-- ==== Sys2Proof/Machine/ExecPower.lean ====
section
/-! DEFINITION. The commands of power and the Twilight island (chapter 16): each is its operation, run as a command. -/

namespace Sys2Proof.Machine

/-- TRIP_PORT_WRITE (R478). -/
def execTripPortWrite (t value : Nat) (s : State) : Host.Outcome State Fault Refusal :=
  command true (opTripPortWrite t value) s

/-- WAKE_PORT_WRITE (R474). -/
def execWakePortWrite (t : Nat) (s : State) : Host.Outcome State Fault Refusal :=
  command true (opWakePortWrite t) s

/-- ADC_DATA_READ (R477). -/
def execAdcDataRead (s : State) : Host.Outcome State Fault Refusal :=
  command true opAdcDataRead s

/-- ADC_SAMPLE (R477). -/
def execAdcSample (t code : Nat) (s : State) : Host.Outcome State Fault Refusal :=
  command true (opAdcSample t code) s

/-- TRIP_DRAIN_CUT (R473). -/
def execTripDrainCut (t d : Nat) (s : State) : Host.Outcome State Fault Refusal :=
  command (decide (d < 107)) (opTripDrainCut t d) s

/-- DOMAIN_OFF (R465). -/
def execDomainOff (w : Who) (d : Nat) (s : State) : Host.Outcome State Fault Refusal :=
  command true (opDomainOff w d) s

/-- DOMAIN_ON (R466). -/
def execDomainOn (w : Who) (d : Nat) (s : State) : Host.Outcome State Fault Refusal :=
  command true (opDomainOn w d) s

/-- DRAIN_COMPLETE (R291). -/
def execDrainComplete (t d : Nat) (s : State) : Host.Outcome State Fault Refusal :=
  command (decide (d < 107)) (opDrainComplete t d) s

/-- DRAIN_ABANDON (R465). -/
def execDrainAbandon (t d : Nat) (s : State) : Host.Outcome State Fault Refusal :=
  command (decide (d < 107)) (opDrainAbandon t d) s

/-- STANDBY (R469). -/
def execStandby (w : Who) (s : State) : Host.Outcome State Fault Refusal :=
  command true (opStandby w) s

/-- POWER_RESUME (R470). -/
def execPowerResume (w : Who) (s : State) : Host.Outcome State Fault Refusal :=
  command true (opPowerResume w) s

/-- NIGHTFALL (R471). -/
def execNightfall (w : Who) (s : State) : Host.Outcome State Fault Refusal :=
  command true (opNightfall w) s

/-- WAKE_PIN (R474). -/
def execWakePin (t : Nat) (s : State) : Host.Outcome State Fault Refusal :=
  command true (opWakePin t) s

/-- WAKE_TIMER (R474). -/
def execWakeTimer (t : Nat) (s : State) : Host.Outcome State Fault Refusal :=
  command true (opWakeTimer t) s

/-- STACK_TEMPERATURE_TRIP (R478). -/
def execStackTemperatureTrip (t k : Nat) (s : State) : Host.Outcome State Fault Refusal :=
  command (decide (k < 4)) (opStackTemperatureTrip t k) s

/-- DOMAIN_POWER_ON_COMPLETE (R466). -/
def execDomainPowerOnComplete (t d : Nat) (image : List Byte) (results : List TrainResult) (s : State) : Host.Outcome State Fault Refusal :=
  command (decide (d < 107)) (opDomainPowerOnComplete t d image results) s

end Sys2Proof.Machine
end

----------

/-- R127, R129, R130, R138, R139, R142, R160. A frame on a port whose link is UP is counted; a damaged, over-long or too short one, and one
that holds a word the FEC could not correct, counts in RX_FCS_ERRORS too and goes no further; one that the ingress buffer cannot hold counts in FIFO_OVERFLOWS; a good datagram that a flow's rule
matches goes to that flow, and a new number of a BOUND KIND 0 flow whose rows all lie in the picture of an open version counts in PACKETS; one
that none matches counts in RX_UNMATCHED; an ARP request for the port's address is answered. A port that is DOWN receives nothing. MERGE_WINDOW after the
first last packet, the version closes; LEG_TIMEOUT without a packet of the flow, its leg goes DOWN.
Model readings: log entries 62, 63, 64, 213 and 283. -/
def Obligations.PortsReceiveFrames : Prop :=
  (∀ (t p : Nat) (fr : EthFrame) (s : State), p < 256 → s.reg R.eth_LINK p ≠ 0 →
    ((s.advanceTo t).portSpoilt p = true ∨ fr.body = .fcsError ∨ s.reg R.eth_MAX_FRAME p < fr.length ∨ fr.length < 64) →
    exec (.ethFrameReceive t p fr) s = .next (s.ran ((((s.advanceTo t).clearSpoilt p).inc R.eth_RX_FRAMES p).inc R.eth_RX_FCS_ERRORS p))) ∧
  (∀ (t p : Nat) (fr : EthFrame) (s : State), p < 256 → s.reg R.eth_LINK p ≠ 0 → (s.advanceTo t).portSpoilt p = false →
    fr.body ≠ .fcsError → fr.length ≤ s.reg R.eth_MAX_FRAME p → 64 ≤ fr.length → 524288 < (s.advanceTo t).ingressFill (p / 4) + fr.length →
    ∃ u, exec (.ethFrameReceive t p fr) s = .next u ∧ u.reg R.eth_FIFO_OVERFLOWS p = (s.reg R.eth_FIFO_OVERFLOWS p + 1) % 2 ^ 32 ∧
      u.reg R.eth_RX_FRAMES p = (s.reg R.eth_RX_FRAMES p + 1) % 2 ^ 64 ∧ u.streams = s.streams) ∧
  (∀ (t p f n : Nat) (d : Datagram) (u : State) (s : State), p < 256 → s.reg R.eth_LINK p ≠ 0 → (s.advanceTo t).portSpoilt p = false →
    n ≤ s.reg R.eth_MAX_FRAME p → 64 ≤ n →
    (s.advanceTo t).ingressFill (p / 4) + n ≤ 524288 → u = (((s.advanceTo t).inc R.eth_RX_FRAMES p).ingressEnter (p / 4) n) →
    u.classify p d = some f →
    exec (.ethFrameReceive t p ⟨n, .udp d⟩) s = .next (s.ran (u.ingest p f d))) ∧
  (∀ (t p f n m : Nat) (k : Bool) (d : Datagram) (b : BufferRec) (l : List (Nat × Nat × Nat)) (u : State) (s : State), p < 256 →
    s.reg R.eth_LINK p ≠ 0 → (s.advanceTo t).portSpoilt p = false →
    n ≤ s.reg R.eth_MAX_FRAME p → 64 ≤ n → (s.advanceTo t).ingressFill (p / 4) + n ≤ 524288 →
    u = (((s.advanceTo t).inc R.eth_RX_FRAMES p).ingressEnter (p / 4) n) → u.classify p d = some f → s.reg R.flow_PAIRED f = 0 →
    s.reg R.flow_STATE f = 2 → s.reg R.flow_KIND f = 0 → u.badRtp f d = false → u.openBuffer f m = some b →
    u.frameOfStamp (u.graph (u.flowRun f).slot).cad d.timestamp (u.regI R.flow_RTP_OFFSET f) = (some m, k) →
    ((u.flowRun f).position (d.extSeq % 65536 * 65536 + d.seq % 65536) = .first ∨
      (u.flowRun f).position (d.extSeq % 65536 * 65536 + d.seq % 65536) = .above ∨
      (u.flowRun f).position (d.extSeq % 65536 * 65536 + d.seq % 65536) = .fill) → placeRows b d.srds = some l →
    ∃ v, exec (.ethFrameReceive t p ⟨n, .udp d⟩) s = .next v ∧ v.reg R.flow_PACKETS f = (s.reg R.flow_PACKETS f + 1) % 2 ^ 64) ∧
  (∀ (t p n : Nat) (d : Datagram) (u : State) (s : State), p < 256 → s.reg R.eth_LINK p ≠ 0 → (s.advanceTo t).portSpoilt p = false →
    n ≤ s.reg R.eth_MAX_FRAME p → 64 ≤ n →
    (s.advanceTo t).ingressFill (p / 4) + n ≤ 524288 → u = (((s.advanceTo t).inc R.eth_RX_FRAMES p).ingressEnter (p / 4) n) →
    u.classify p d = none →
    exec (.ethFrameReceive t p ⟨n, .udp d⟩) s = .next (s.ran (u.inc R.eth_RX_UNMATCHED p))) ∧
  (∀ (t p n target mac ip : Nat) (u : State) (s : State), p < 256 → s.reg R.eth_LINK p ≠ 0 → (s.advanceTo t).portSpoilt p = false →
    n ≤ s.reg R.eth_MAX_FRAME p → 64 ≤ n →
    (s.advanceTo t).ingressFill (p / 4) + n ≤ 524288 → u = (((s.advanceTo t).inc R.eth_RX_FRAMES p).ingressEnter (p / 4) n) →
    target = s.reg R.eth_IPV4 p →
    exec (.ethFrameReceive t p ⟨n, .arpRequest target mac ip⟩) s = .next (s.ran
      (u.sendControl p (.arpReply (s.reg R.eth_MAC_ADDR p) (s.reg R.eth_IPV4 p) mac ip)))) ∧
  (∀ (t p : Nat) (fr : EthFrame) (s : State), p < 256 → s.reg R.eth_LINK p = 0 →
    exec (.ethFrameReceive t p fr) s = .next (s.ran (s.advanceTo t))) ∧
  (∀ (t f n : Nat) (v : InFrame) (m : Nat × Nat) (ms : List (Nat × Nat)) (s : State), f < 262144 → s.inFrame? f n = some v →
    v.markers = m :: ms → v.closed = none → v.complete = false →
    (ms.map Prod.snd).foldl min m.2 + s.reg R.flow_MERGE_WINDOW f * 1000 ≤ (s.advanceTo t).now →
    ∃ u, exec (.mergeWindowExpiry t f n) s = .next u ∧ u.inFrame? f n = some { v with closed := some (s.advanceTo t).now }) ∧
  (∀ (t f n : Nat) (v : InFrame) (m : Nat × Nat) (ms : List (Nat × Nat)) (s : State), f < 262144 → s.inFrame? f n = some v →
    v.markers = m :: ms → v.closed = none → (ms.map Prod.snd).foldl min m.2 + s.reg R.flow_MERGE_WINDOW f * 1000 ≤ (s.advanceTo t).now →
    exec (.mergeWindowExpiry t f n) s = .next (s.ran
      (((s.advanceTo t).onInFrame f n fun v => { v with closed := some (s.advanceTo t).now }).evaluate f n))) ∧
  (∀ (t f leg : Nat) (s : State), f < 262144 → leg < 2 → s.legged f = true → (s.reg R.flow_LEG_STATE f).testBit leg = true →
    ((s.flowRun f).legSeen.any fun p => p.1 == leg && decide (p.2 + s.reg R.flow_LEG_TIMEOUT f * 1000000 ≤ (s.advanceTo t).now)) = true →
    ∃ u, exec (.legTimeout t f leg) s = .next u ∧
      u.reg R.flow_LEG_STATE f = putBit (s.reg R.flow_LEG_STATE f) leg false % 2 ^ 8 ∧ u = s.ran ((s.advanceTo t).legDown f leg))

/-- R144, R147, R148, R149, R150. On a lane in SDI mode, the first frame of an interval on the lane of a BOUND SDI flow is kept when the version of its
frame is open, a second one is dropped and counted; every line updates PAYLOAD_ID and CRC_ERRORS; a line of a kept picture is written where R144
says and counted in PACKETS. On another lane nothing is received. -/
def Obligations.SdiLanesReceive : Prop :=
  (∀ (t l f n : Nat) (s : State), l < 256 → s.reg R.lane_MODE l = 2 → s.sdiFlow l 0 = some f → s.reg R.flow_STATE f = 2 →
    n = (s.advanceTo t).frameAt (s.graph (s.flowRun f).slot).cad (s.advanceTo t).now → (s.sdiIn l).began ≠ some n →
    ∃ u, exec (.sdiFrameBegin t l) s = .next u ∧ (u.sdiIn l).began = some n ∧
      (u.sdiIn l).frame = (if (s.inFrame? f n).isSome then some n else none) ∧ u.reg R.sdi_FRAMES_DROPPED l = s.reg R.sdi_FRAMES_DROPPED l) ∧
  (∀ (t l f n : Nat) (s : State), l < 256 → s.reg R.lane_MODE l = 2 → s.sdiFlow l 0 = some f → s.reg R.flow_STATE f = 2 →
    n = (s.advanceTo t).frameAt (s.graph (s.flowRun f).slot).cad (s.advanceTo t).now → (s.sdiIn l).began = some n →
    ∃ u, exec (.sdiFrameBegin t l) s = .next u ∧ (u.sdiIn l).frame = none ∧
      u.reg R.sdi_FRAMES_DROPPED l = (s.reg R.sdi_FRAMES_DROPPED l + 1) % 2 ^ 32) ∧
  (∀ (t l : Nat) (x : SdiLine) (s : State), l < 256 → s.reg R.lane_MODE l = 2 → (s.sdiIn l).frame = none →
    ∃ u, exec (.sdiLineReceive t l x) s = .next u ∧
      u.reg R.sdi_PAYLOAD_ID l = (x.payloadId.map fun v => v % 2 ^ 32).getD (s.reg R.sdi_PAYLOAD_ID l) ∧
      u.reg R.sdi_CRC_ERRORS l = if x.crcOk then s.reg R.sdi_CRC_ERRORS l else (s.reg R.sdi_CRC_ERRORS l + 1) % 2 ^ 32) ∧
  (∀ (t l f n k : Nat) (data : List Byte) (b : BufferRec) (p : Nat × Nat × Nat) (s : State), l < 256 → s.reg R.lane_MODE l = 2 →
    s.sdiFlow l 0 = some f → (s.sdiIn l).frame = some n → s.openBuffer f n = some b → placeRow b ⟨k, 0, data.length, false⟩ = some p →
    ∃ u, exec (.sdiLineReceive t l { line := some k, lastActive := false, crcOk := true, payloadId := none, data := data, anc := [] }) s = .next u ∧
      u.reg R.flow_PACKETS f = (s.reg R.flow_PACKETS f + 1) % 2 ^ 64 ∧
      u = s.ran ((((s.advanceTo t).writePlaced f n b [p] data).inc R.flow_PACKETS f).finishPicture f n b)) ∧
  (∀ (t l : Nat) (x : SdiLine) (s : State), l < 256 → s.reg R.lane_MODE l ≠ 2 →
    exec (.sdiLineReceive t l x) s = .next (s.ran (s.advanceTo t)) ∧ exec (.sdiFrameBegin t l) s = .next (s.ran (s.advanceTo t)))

----------

- **WHAT THE EXERCISE ASKS**
Which lines of the records hold the string "crcOk"? Copy each one.

- **ANSWER BOX**
      u.reg R.sdi_CRC_ERRORS l = if x.crcOk then s.reg R.sdi_CRC_ERRORS l else (s.reg R.sdi_CRC_ERRORS l + 1) % 2 ^ 32) ∧
    ∃ u, exec (.sdiLineReceive t l { line := some k, lastActive := false, crcOk := true, payloadId := none, data := data, anc := [] }) s = .next u ∧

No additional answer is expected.